[EXERCISE AIM]
Find the lines in the records below that contain "List", and report each of them.

[MATERIAL FOR THE TASK]
/-- No operation but a beat, START and RESET changes the forecast: what remained splits at the bytes taken. -/
theorem Effect.keeps_forecast {P : Params} {s t : State} {i : Instr} (he : Effect P s i t) (h : s.Inv P)
    (hnew : beginsAnew i = false) (hbeat : instrFormat i ≠ .beat) : t.forecast P = s.forecast P := by
  cases he with
  | same => rfl
  | header v d p hg hpre =>
    obtain ⟨hst, hfld, hcnt⟩ := hg
    have hlen := wireBytes_header_length v d p
    refine Consumes.forecast_eq (.of_item hpre hlen rfl rfl rfl rfl) (State.remaining_version hst hfld)
      (State.remaining_awaitPay rfl) ?_
    rw [hlen, h.acc_eq_zero (.inl hst) hcnt, hcnt]
    exact fromVersion_headerItem v d p _
  | headerVersion v hg hpre =>
    obtain ⟨hst, hfld, hcnt⟩ := hg
    have hlen := wireBytes_headerVersion_length v
    refine Consumes.forecast_eq (.of_item hpre hlen rfl rfl rfl rfl) (State.remaining_version hst hfld)
      (State.remaining_deviceId hst rfl) ?_
    rw [hlen, h.acc_eq_zero (.inl hst) hcnt, hcnt]
    exact fromVersion_item v _
  | headerDeviceId d hg hpre =>
    obtain ⟨hst, hfld, hcnt⟩ := hg
    have hlen := wireBytes_headerDeviceId_length d
    refine Consumes.forecast_eq (.of_item hpre hlen rfl rfl rfl rfl) (State.remaining_deviceId hst hfld)
      (State.remaining_payloadLen hst rfl) ?_
    rw [hlen, h.acc_eq_zero (.inl hst) hcnt, hcnt]
    exact fromDeviceId_item _ d _
  | headerPayloadLen p hg hpre =>
    obtain ⟨hst, hfld, hcnt⟩ := hg
    have hlen := wireBytes_headerPayloadLen_length p
    refine Consumes.forecast_eq (.of_item hpre hlen rfl rfl rfl rfl) (State.remaining_payloadLen hst hfld)
      (State.remaining_awaitPay rfl) ?_
    rw [hlen, h.acc_eq_zero (.inl hst) hcnt, hcnt]
    exact fromPayloadLen_item _ _ p _
  | record c l d hg hpre =>
    obtain ⟨hst, hfld, hri, hd⟩ := hg
    exact Consumes.forecast_eq (.of_item hpre rfl rfl rfl rfl rfl) (State.remaining_commandId hst hfld)
      (State.remaining_commandId hst rfl) (State.frameOf_record hri c hd _)
  | recordCommandId c hg hpre =>
    obtain ⟨hst, hfld, hri⟩ := hg
    exact Consumes.forecast_eq (.of_item hpre rfl rfl rfl rfl rfl) (State.remaining_commandId hst hfld)
      (State.remaining_length hst rfl) (State.frameOf_commandId hri c _)
  | recordLength l hg hpre =>
    obtain ⟨hst, hfld, hcnt⟩ := hg
    have hlen := wireBytes_recordLength_length l
    refine Consumes.forecast_eq (.of_item hpre hlen rfl rfl rfl rfl) (State.remaining_length hst hfld)
      (State.remaining_data hst rfl) ?_
    rw [hlen, h.acc_eq_zero (.inr ⟨hst, hfld⟩) hcnt, hcnt]
    exact (State.fromLength_field _ hlen).trans (by rw [wireBytes, u16_u16Bytes]; rfl)
  | recordData d hg hpre =>
    obtain ⟨hst, hfld, hcnt, hd⟩ := hg
    refine Consumes.forecast_eq (.of_item hpre rfl rfl rfl rfl rfl) (State.remaining_data hst hfld)
      (State.remaining_data hst hfld) ?_
    rw [hcnt, wireBytes]
    refine (State.fromData_append d _ hd.le).trans ?_
    rw [hd]
    rfl
  | peekHdr hst hbuf =>
    have hle : 8 ≤ s.pending.length := hbuf.trans s.buf_length_le_pending
    exact Consumes.forecast_eq (.of_same rfl rfl rfl rfl) (State.remaining_awaitHdr hst)
      (State.remaining_version rfl rfl) ((decodeFrame_of_le hle).trans (moreConsumed_zero _).symm)
  | peekHdrFail c hst hlt hterm =>
    refine State.forecast_fail (ne_opened_of_closed hterm) ?_
    rw [State.remaining_awaitHdr hst, decodeFrame, headerBytes_eq, if_pos hlt, termCause_of_closed hterm]
    rfl
  | peekPay hst hbuf =>
    have hle : P.paywin s.plen ≤ s.pending.length := hbuf.trans s.buf_length_le_pending
    obtain ⟨hrecs, -⟩ := h.freshRecs (.inr (.inr hst))
    refine Consumes.forecast_eq (.of_same rfl rfl rfl rfl) (State.remaining_awaitPay hst)
      (State.remaining_commandId rfl rfl) ?_
    refine (decodePayload_of_le hle).trans ?_
    rw [hrecs]
    exact (moreConsumed_zero _).symm
  | peekPayFail c hst hlt hterm =>
    refine State.forecast_fail (ne_opened_of_closed hterm) ?_
    rw [State.remaining_awaitPay hst, decodePayload, if_pos hlt, termCause_of_closed hterm]
    rfl
  | readFail i e hi hbuf hterm =>
    refine State.forecast_fail (ne_opened_of_closed hterm) ?_
    rw [hbuf, State.remaining_nil_of_readsField h hi, shortfall_of_closed hterm]
    rfl
  | accumulate i b bs hi hc hd hb hcnt => exact State.forecast_accumulate (hi.intField hc hd) hb hcnt
  | hdrVersion b bs hst hfld hb hlast =>
    obtain ⟨-, hcnt⟩ := h.hdrFld hst
    rw [hfld] at hcnt
    exact Consumes.forecast_eq (.of_buf_cons hb rfl rfl rfl) (State.remaining_version hst hfld)
      (State.remaining_deviceId hst rfl) (intThen_lastByte s b _ hcnt hlast)
  | hdrDeviceId b bs hst hfld hb hlast =>
    obtain ⟨-, hcnt⟩ := h.hdrFld hst
    rw [hfld] at hcnt
    exact Consumes.forecast_eq (.of_buf_cons hb rfl rfl rfl) (State.remaining_deviceId hst hfld)
      (State.remaining_payloadLen hst rfl) (intThen_lastByte s b _ hcnt hlast)
  | hdrPayloadLen b bs hst hfld hb hlast =>
    obtain ⟨-, hcnt⟩ := h.hdrFld hst
    rw [hfld] at hcnt
    exact Consumes.forecast_eq (.of_buf_cons hb rfl rfl rfl) (State.remaining_payloadLen hst hfld)
      (State.remaining_awaitPay rfl) (intThen_lastByte s b _ hcnt hlast)
  | recCommandId b bs hst hfld hri hb =>
    exact Consumes.forecast_eq (.of_buf_cons hb rfl rfl rfl) (State.remaining_commandId hst hfld)
      (State.remaining_length hst rfl) (State.frameOf_commandId hri b _)
  | recLength b bs hst hfld hb hlast =>
    obtain ⟨hcnt, -⟩ := h.payBefore hst (by simp [hfld])
    rw [hfld] at hcnt
    exact Consumes.forecast_eq (.of_buf_cons hb rfl rfl rfl) (State.remaining_length hst hfld)
      (State.remaining_data hst rfl) (intThen_lastByte s b _ hcnt hlast)
  | recData b bs hst hfld hlt hb =>
    have hsucc := toNat_succ_of_lt hlt
    refine Consumes.forecast_eq (.of_buf_cons hb rfl rfl rfl) (State.remaining_data hst hfld)
      (State.remaining_data hst hfld) ?_
    rw [hsucc, ← Nat.sub_sub]
    exact State.fromData_append [b] _ (Nat.sub_pos_of_lt hlt)
  | recCommit hst hfld hcnt =>
    have hri := h.payOwed hst (by simp [hfld])
    refine Consumes.forecast_eq (.of_same rfl rfl rfl rfl) (State.remaining_data hst hfld)
      (State.remaining_commandId hst rfl) ?_
    rw [hcnt, Nat.sub_self]
    exact (State.fromData_zero hri _).trans (moreConsumed_zero _).symm
  | assemble hst hfld hri =>
    refine Consumes.forecast_eq (.of_same rfl rfl rfl rfl) (State.remaining_commandId hst hfld)
      (State.remaining_done rfl) ?_
    rw [hri, Nat.sub_self]
    simp [decodeRecords, frameOf]
  | recSel | recOff | read => exact Consumes.forecast_eq_of_remaining (.of_same rfl rfl rfl rfl) rfl
  | srcData | srcEos | srcErr => exact absurd rfl hbeat
  | start | reset => cases hnew

/-! ## The operation of a word has the word's format (R107) -/

theorem decodeWire_format {k : WireKind} {bs rest : List Byte} {i : Instr} (h : decodeWire k bs = .ok i rest) :
    instrFormat i = .wire := by
  cases k <;> simp only [decodeWire] at h
  case header => unfold readHeader at h; split at h <;> cases h; rfl
  case headerVersion | headerPayloadLen | recordLength => unfold readU16 at h; split at h <;> cases h; rfl
  case headerDeviceId => unfold readU32 at h; split at h <;> cases h; rfl
  case recordCommandId => unfold readU8 at h; split at h <;> cases h; rfl
  case recordData n => unfold readData at h; split at h <;> cases h; rfl
  case record =>
    unfold readRecord at h
    split at h
    · unfold readData at h; split at h <;> cases h; rfl
    · cases h

theorem decodeStep_format {cw : BitVec 6} {ri plen cnt rlen : U16} {rest : List Byte} {i : Instr}
    (h : decodeStep cw ri plen cnt rlen = .ok i rest) : instrFormat i = .step := by
  have hrows : ∀ r ∈ stepRows, instrFormat r.instr = .step := by decide
  unfold decodeStep at h
  split at h
  next r hr => cases h; exact hrows r (List.mem_of_find?_eq_some hr)
  next => split_ifs at h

[EXERCISE OUTPUT]
theorem decodeWire_format {k : WireKind} {bs rest : List Byte} {i : Instr} (h : decodeWire k bs = .ok i rest) :
theorem decodeStep_format {cw : BitVec 6} {ri plen cnt rlen : U16} {rest : List Byte} {i : Instr}
  next r hr => cases h; exact hrows r (List.mem_of_find?_eq_some hr)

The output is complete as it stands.